# Sticky  TradesViz - A versatile online trading journal that helps you bring out the best in your trading! Charting, advanced performance analysis and more!



## tradesviz

Hello all!

We want to introduce to you a trading journal for the current generation that is designed to utilize as much of your trading data as possible to get you the best insights that can help you find your trade edge!











​Simple PnL charts and static tables no longer cut it as trading journals. With progress in the availability of data, we at TradesViz have built a feature-filled online trading journal that explores every single aspect of your trading performance.


*What are your most profitable setups?*
*Where do you consistently win?*
*How to improve your trade expectancy?*

Let us answer your questions with 200+ interactive fully explorable charts and advanced comparison capabilities! We not only use your own trading data but also combine market technical analysis to derive hidden correlations between your performance and the market statistics.

Here are some highlight features:

*250+ Visualizations - we leave no data unused. *







*Auto insights and quick stats about your trading performance.*







*Generate charts with buy/sell indicators + technical indicators for all your trades automatically.*







*Compare your trading strategies (1000s of trades in a single click!) and visualize performance using side-by-side chart comparisons.*







*Get to know more about the companies your trade by visualizing SEC's 13F filings + full fundamental data analysis - all part of your TradesViz dashboard.*





​With TradesViz, you can not only do *advanced trade journaling* and actually helps you *improve your performance*, but you can also get vital information and visualization of the stocks you trade. TradesViz has support for all major asset classes: *stocks, stock options, futures, futures options, and forex. *Trade journaling is one of the most suggested best practices for ANY trader - to help track, and learn from the historical performance one of the most useful things a trader can do.

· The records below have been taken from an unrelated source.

/-- Settles O1: the body of every instruction writes its result to `d` (`issues_alu`, `issues_aluI`), and each result is
the table's. -/
theorem aluResults : Obligations.AluResults := by
  unfold Obligations.AluResults
  refine ⟨fun s e d a b hcan => ⟨issues_base hcan, fun hv => ?_⟩,
    fun s e d a imm sh hcan => ⟨issues_baseI hcan, issues_fullI hcan⟩⟩
  obtain ⟨hsra, hmin, hminu, hmax, hmaxu, hmul, hmulhu, hext⟩ := issues_full (d := d) (a := a) (b := b) hcan hv
  obtain ⟨hpopc, hbswap, hclz⟩ := issues_unary (d := d) (a := a) hcan hv
  obtain ⟨hle, hzeros, hone⟩ := clz64_spec (s.chip.gGet e a)
  exact ⟨hsra, hmin, hminu, hmax, hmaxu, hmul, hmulhu, popc64_eq (s.chip.gGet e a) ▸ hpopc,
    ⟨_, hbswap, fun i j hi hj => getLsbD_bswap64 _ hi hj⟩, ⟨_, hle, hclz, hzeros, hone⟩,
    ⟨_, hext, fun i hi => getLsbD_ext64 _ _ hi⟩⟩

end Sys2Proof.Machine

/-! PROOFS. Fleli's branches and jumps (R291, R304). -/
namespace Sys2Proof.Machine

section
variable {s : State} {e : Eng} {d a b : Fin 32}

/-- The target of a jump after the advance counts from the jump's own address. -/
theorem Chip.herePc_advance (c : Chip) (e : Eng) : (c.advance e).herePc e = (c.ectx e).pc := by
  simp [Chip.herePc]

/-- A jump inside the code leaves the engine at its target, whatever changed of the engine before it. -/
theorem Chip.jumpTo_spec {c d : Chip} {e : Eng} {t : Nat} (hd : c.onlyEngine d) (ht : t < d.codeLen e) :
    ∃ x, d.jumpTo e t = .ok x ∧ (∀ q, x.gGet e q = d.gGet e q) ∧ (x.ectx e).pc = t ∧
      (x.ectx e).issued = (d.ectx e).issued ∧ (∀ k, k ≠ engKey e → x.ectxAt k = d.ectxAt k) ∧ c.onlyEngine x ∧
      x.eng.frames = d.eng.frames := by
  obtain ⟨x, hx, hcase⟩ := Chip.jumpTo_ok ht
  have hpc : c.onlyEngine (d.setPc e t) := Chip.onlyEngine_trans hd (Chip.setEctx_onlyEngine _ _ _)
  have hother : ∀ k, k ≠ engKey e → (d.setPc e t).ectxAt k = d.ectxAt k := fun k hk => by
    simp [Chip.setPc, Chip.setEctx, hk]
  rcases hcase with rfl | ⟨m, ev, rfl⟩
  · exact ⟨_, hx, fun q => by simp [Chip.gGet, Chip.setPc], by simp [Chip.setPc], by simp [Chip.setPc], hother, hpc, rfl⟩
  · exact ⟨_, hx, fun q => by simp [Chip.gGet, Chip.setPc], by simp [Chip.setPc], by simp [Chip.setPc],
      fun k hk => by rw [Chip.perf_ectxAt, hother k hk], Chip.onlyEngine_trans hpc (Chip.perf_onlyEngine _ _ _), by simp; rfl⟩

/-- A jump that writes no register. -/
theorem Chip.branched_jumpTo {c : Chip} {t : Nat} {off : Int} (ht : (t : Int) = (c.ectx e).pc + 4 * off)
    (hlen : t < c.codeLen e) :
    ∃ x, (c.advance e).jumpTo e ((c.advance e).herePc e + 4 * off) = .ok x ∧ c.branched x e t := by
  rw [Chip.herePc_advance, ← ht]
  obtain ⟨-, hother, honly, hframes⟩ := Chip.advance_spec c e
  obtain ⟨x, hx, hg, hpc, hiss, hoth, hon, hfr⟩ := Chip.jumpTo_spec (t := t) honly (by rwa [Chip.codeLen_advance])
  exact ⟨x, hx, fun q => (hg q).trans (Chip.gGet_advance _ _ _),
    ⟨hpc, by rw [hiss, Chip.ectx_advance, EngCtx.next_issued], fun k hk => (hoth k hk).trans (hother k hk)⟩, hon,
    hfr.trans hframes⟩

/-- A jump that gives the address of the next instruction to a register. -/
theorem Chip.linked_jumpTo {c : Chip} {t : Nat} {r : Fin 32} (hlen : t < c.codeLen e) :
    ∃ x, ((c.advance e).gSet e r (BitVec.ofNat 64 ((c.advance e).ectx e).pc)).jumpTo e t = .ok x ∧
      c.wrote x e r (BitVec.ofNat 64 ((c.ectx e).pc + 4)) ∧ c.stepped x e t ∧ c.onlyEngine x := by
  rw [Chip.ectx_advance, EngCtx.next_pc]
  obtain ⟨hwrote, ⟨-, hissued, hother⟩, honly, -⟩ := Chip.computed_gSet c e r (BitVec.ofNat 64 ((c.ectx e).pc + 4))
  have himage := Chip.onlyEngine_engImage (e := e) honly (by rw [Chip.ectx_gSet, Chip.ectx_advance, EngCtx.next_old])
  obtain ⟨x, hx, hg, hpc, hiss, hoth, hon, -⟩ := Chip.jumpTo_spec (t := t) honly
    (by rwa [Chip.codeLen, himage])
  exact ⟨x, hx, fun q => (hg q).trans (hwrote q), ⟨hpc, hiss.trans hissued, fun k hk => (hoth k hk).trans (hother k hk)⟩, hon⟩

/-- What `Obligations.BranchesAndJumps` says of a branch. -/
theorem issues_branch {i : Instr} {op : Nat} {off : BitVec 16} {f : DWord → DWord → Bool} {cond : Prop}
    (hcode : codeOf i = some (e, wordI op a b off))
    (hexec : exec i s = fleli e (wordI op a b off) (fun c => c.branch e a b off f) s)
    (hop : op ∈ [0x02, 0x03, 0x04, 0x05, 0x20, 0x21, 0x22, 0x23, 0x24, 0x25]) (hhas : e.has [a, b] = true)
    (hcan : s.chip.canIssue e) (hf : f (s.chip.gGet e a) (s.chip.gGet e b) = true ↔ cond) :
    (∀ t : Nat, cond → (t : Int) = (s.chip.ectx e).pc + 4 * off.toInt → t < s.chip.codeLen e →
      issues i s fun c => s.chip.branched c e t) ∧
    (¬ cond → issues i s fun c => s.chip.branched c e ((s.chip.ectx e).pc + 4)) := by
  have hlegal : wordLegal e (wordI op a b off) = true := wordLegal_baseI hop hhas
  refine ⟨fun t hcond ht hlen => ?_, fun hcond => ?_⟩
  · obtain ⟨x, hx, hbranched⟩ := Chip.branched_jumpTo ht hlen
    refine issues_of_ok hcode hexec hlegal hcan ?_ (Chip.onlyEngine_owners hbranched.2.2.1) hbranched
    rw [Chip.gGet_advance, Chip.gGet_advance, if_pos (hf.2 hcond), hx]
  · have hbranched := Chip.branched_advance s.chip e
    refine issues_of_ok hcode hexec hlegal hcan ?_ (Chip.onlyEngine_owners hbranched.2.2.1) hbranched
    rw [Chip.gGet_advance, Chip.gGet_advance, if_neg (fun h => hcond (hf.1 h))]

theorem wordLegal_j (off : BitVec 26) : wordLegal e (wordJ 0x28 off) = true := by
  simp only [wordLegal, (fields_wordJ (op := 0x28) off (by decide)).1]

theorem wordLegal_jal (off : BitVec 26) (hv : e.onVigil = false) : wordLegal e (wordJ 0x29 off) = true := by
  simp only [wordLegal, (fields_wordJ (op := 0x29) off (by decide)).1, hv, Bool.not_false]

theorem issues_j {far : BitVec 26} {t : Nat} (hcan : s.chip.canIssue e)
    (ht : (t : Int) = (s.chip.ectx e).pc + 4 * far.toInt) (hlen : t < s.chip.codeLen e) :
    issues (.j e far) s fun c => s.chip.branched c e t := by
  obtain ⟨x, hx, hbranched⟩ := Chip.branched_jumpTo ht hlen
  exact issues_of_ok rfl rfl (wordLegal_j far) hcan hx (Chip.onlyEngine_owners hbranched.2.2.1) hbranched

theorem issues_jal {far : BitVec 26} {t : Nat} (hcan : s.chip.canIssue e) (hv : e.onVigil = false)
    (ht : (t : Int) = (s.chip.ectx e).pc + 4 * far.toInt) (hlen : t < s.chip.codeLen e) :
    issues (.jal e far) s fun c =>
      s.chip.wrote c e 31 (BitVec.ofNat 64 ((s.chip.ectx e).pc + 4)) ∧ s.chip.stepped c e t ∧ s.chip.onlyEngine c := by
  obtain ⟨x, hx, hlinked⟩ := Chip.linked_jumpTo (r := 31) hlen
  refine issues_of_ok rfl rfl (wordLegal_jal far hv) hcan ?_ (Chip.onlyEngine_owners hlinked.2.2) hlinked
  rw [Chip.herePc_advance, ← ht, hx]

theorem issues_jalr (hcan : s.chip.canIssue e) (hv : e.onVigil = false)
    (hlen : (s.chip.gGet e a).toNat < s.chip.codeLen e) (halign : (s.chip.gGet e a).toNat % 4 = 0) :
    issues (.jalr e d a) s fun c =>
      s.chip.wrote c e d (BitVec.ofNat 64 ((s.chip.ectx e).pc + 4)) ∧ s.chip.stepped c e (s.chip.gGet e a).toNat ∧
        s.chip.onlyEngine c := by
  obtain ⟨x, hx, hlinked⟩ := Chip.linked_jumpTo (r := d) hlen
  refine issues_of_ok rfl rfl (wordLegal_unary (by decide) hv) hcan ?_ (Chip.onlyEngine_owners hlinked.2.2) hlinked
  simp only [Chip.gGet_advance, Chip.codeLen_advance]
  rw [if_neg (by omega), if_neg (not_not_intro halign), hx]

end

/-- Settles O2: a branch or jump inside the code ends in `Chip.jumpTo` (`Chip.jumpTo_spec`), a branch whose condition fails
in the advance alone. -/
theorem branchesAndJumps : Obligations.BranchesAndJumps := by
  unfold Obligations.BranchesAndJumps
  intro s e d a b off far hcan
  refine ⟨fun hhas => ⟨?_, ?_, ?_, ?_, ?_, ?_⟩,
    fun t ht hlen => ⟨issues_j hcan ht hlen, fun hv => issues_jal hcan hv ht hlen⟩, fun hv hlen halign =>
      issues_jalr hcan hv hlen halign⟩
  · exact issues_branch rfl rfl (by decide) hhas hcan (by simp)
  · exact issues_branch rfl rfl (by decide) hhas hcan (by simp)
  · exact issues_branch rfl rfl (by decide) hhas hcan (slt_iff _ _)
  · exact issues_branch rfl rfl (by decide) hhas hcan (by simp [BitVec.slt])
  · exact issues_branch rfl rfl (by decide) hhas hcan (ult_iff _ _)
  · exact issues_branch rfl rfl (by decide) hhas hcan (by simp [BitVec.ult])

end Sys2Proof.Machine

/-! PROOFS. Fleli's loads, stores and atomics (R296 to R300, R305). -/
namespace Sys2Proof.Machine

/-! ### Loads -/

/-- An instruction that goes on and then writes a register. -/
theorem Chip.computed_of_branched {c d : Chip} {e : Eng} {r : Fin 32} {v : DWord}
    (h : c.branched d e ((c.ectx e).pc + 4)) : c.computed (d.gSet e r v) e r v := by
  obtain ⟨hg, ⟨hpc, hissued, hother⟩, honly, hframes⟩ := h
  refine ⟨fun q => ?_, ⟨by rw [Chip.gSet_pc, hpc], by rw [Chip.gSet_issued, hissued], fun k hk => ?_⟩,
    Chip.onlyEngine_trans honly (Chip.gSet_onlyEngine _ _ _ _), by rw [Chip.gSet_frames, hframes]⟩
  · rw [Chip.gGet_gSet, hg]
  · rw [Chip.ectxAt_gSet _ _ _ _ hk, hother k hk]

section
variable {c : Chip} {e : Eng} {ea n v : Nat}

@[simp] theorem Chip.reads_advance : (c.advance e).reads e ea n v ↔ c.reads e ea n v := by
  simp only [Chip.reads, Chip.memBytes_advance, Chip.fctx_advance, Chip.engTable_advance]

/-- A load inside a memory gives what stands there; at most a performance counter counts it. -/
theorem Chip.loadAt_reads (h : c.reads e ea n v) :
    ∃ d, c.loadAt e ea n = .ok (v, d) ∧ (d = c ∨ ∃ m ev, d = c.perf m ev) := by
  rcases h with ⟨hs, hlen, hal, rfl⟩ | ⟨m, t, rfl, hs, hlen, hal, rfl⟩ | ⟨hlad, hs, hlen, rfl⟩ | ⟨hs, hlen, hal, rfl⟩
  · refine ⟨c, ?_, .inl rfl⟩
    simp only [Chip.loadAt, hs]
    rw [if_neg (by omega), if_neg (by omega)]
  · refine ⟨_, ?_, .inr ⟨m.val, 0x0A, rfl⟩⟩
    simp only [Chip.loadAt, hs]
    rw [if_neg (by omega), if_neg (by omega)]
    rfl
  · refine ⟨c, ?_, .inl rfl⟩
    cases e <;> simp only [Eng.onLadle, Bool.false_eq_true] at hlad
    simp only [Chip.loadAt, hs]
    rw [if_neg (by omega)]
  · refine ⟨c, ?_, .inl rfl⟩
    simp only [Chip.loadAt, hs]
    rw [if_neg (by omega), if_neg (by omega)]

end

section
variable {s : State} {e : Eng} {d a b : Fin 32} {imm : BitVec 16}

/-- A load instruction gives its destination what it reads, extended by `f`. -/
theorem issues_load {i : Instr} {op n v : Nat} {f : Nat → DWord} (hcode : codeOf i = some (e, wordI op d a imm))
    (hexec : exec i s = fleli e (wordI op d a imm) (fun c => c.load e n d a imm f) s)
    (hop : op ∈ [0x06, 0x07, 0x10, 0x11, 0x12, 0x13, 0x14, 0x15, 0x16, 0x18, 0x19, 0x1A, 0x1B])
    (hcan : s.chip.canIssue e) (hv : e.onVigil = false)
    (hreads : s.chip.reads e ((s.chip.gGet e a).setWidth 32 + imm.signExtend 32 : Word).toNat n v) :
    issues i s fun c => s.chip.computed c e d (f v) := by
  obtain ⟨x, hload, hx⟩ := Chip.loadAt_reads (Chip.reads_advance.2 hreads)
  have hbranched : s.chip.branched x e ((s.chip.ectx e).pc + 4) := by
    rcases hx with rfl | ⟨m, ev, rfl⟩
    · exact Chip.branched_advance _ _
    · exact Chip.branched_perf (Chip.branched_advance _ _) _ _
  have hcomp : s.chip.computed (x.gSet e d (f v)) e d (f v) := Chip.computed_of_branched hbranched
  refine issues_of_ok hcode hexec (wordLegal_fullI hop hv) hcan ?_ (Chip.onlyEngine_owners hcomp.2.2.1) hcomp
  simp only [Chip.ea, Chip.gGet_advance, hload]

end

/-! ### Writes to program memory -/

/-- A write of program memory changes that alone. -/
theorem Chip.memWrite_eq (c : Chip) (x : Nat) (bs : Bytes) : c.memWrite x bs = { c with mem := (c.memWrite x bs).mem } := by
  induction bs generalizing c x with
  | nil => rfl
  | cons b bs ih => rw [Chip.memWrite, ih]; rfl

theorem Chip.memWrite_back (c : Chip) (x : Nat) (bs : Bytes) : { c.memWrite x bs with mem := c.mem } = c := by
  rw [Chip.memWrite_eq]

/-- Bytes of a value that stand in memory after they were written. -/
theorem Chip.memStored_memWrite {c d : Chip} {x n v w : Nat} (hd : d.mem = (c.memWrite x (leBytes n v)).mem)
    (hv : ∀ i, i < n → v / 256 ^ i % 256 = w / 256 ^ i % 256) : c.memStored d x n w := by
  intro y
  have hget : d.memGet y = (c.memWrite x (leBytes n v)).memGet y := by simp only [Chip.memGet, hd]
  rw [hget, Chip.memGet_memWrite, length_leBytes]
  split_ifs with h
  · rw [getD_leBytes (by omega)]
    exact BitVec.eq_of_toNat_eq (by simpa using hv (y - x) (by omega))
  · rfl

section
variable {c d y : Chip} {e : Eng} {r : Fin 32} {v : DWord} {pc : Nat}

theorem Chip.branched_congr (h : c.branched y e pc) (heng : d.eng = y.eng) (hon : c.onlyEngine d) : c.branched d e pc := by
  obtain ⟨hg, hstepped, -, hframes⟩ := h
  simp only [Chip.branched, Chip.stepped, Chip.gGet, Chip.ectx, Chip.ectxAt, heng] at hg hstepped ⊢
  exact ⟨hg, hstepped, hon, hframes⟩

theorem Chip.computed_congr (h : c.computed y e r v) (heng : d.eng = y.eng) (hon : c.onlyEngine d) : c.computed d e r v := by
  obtain ⟨hwrote, hstepped, -, hframes⟩ := h
  simp only [Chip.computed, Chip.stepped, Chip.wrote, Chip.gGet, Chip.ectx, Chip.ectxAt, heng] at hwrote hstepped ⊢
  exact ⟨hwrote, hstepped, hon, hframes⟩

/-- A change of program memory and then of performance counters is undone by setting the memory back. -/
theorem Chip.onlyEngine_mem {m ev : Nat} {mem : SMap Byte} (h : c.onlyEngine y) (hd : d = ({ y with mem := mem } : Chip).perf m ev) :
    c.onlyEngine { d with mem := c.mem } := by
  have hregs : d = { y with mem := mem, regs := d.regs } := by
    have := Chip.perf_onlyRegs ({ y with mem := mem } : Chip) m ev
    rwa [← hd] at this
  obtain ⟨hframe, hquiet⟩ := h
  refine ⟨?_, fun hdbg => ?_⟩
  · rw [hregs, hframe]
  · have hdbg' : ({ y with mem := mem } : Chip).ctl.dbg = 0 := by rw [hframe]; exact hdbg
    rw [hd, Chip.perf_d0 hdbg']
    exact hquiet hdbg

end

/-! ### Atomics -/

section
variable {s : State} {m : Fin 256} {t : Fin 4} {d a b : Fin 32}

But trade journaling can be hard. Our primary goal is to make journaling as easy to do and to make it well worth your time.

All it takes is <2 mins to upload your file and we'll take care of the rest. Just try spending 5 mins on tradesviz.com everyday logging your trades and looking at your automatically generated charts and statistics. Most of our users notice* improvements in their performance* within 2-3 weeks of using TradesViz as the more data TradesViz has to work with, the more insight and analysis you can get.

We support over *30 international brokers and platforms*. Our always-updated list of supported import formats is available here: https://tradesviz.com/blog/import. We also support 3 international markets (*Canada, India, and US*) for full stock data support and chart generation. *TradesViz** is the only online journal to have full support for multi-currency trade execution input and multi-national market data support!*

Still not convinced? Here are some real statistics and charts that you would see in your TradesViz dashboard:




























































​*You get all of the above features and more in just 1 subscription.* No multiple tiers, no complicated features list - just 1 subscription. Our free plan has a generous import limit of 3000 executions per month (way more than ANY other paid online trade journaling service). No other online trade journaling service matches our feature set or our competitive pricing.
Some more features you might be interested in:

Greeks analysis for all options traders
Easy way to add multi-leg option trade
System-wide dark mode support
Auto-generate multiple charts with all your trades imports
Easy query input to quickly filter from 1000s trades in seconds
An interactive chart to view all your trades visually
Search, tag, and organize all your notes within your journal
Calendar view with pnl, volume, and market events data
Add notes/comments etc., to many trades at once using the bulk apply feature
More features and in-depth details can be found on our blog here: tradesviz.com/blog

*Go ahead and give us a try! **Sign up here** and Start a 7-day free trial - cancel anytime you want!*

If you don't use a trading journal currently, we highly suggest doing so! It takes just a few minutes every day and over time, you will accumulate a wealth of information and knowledge that will make your progress and learning in trading much faster and easier.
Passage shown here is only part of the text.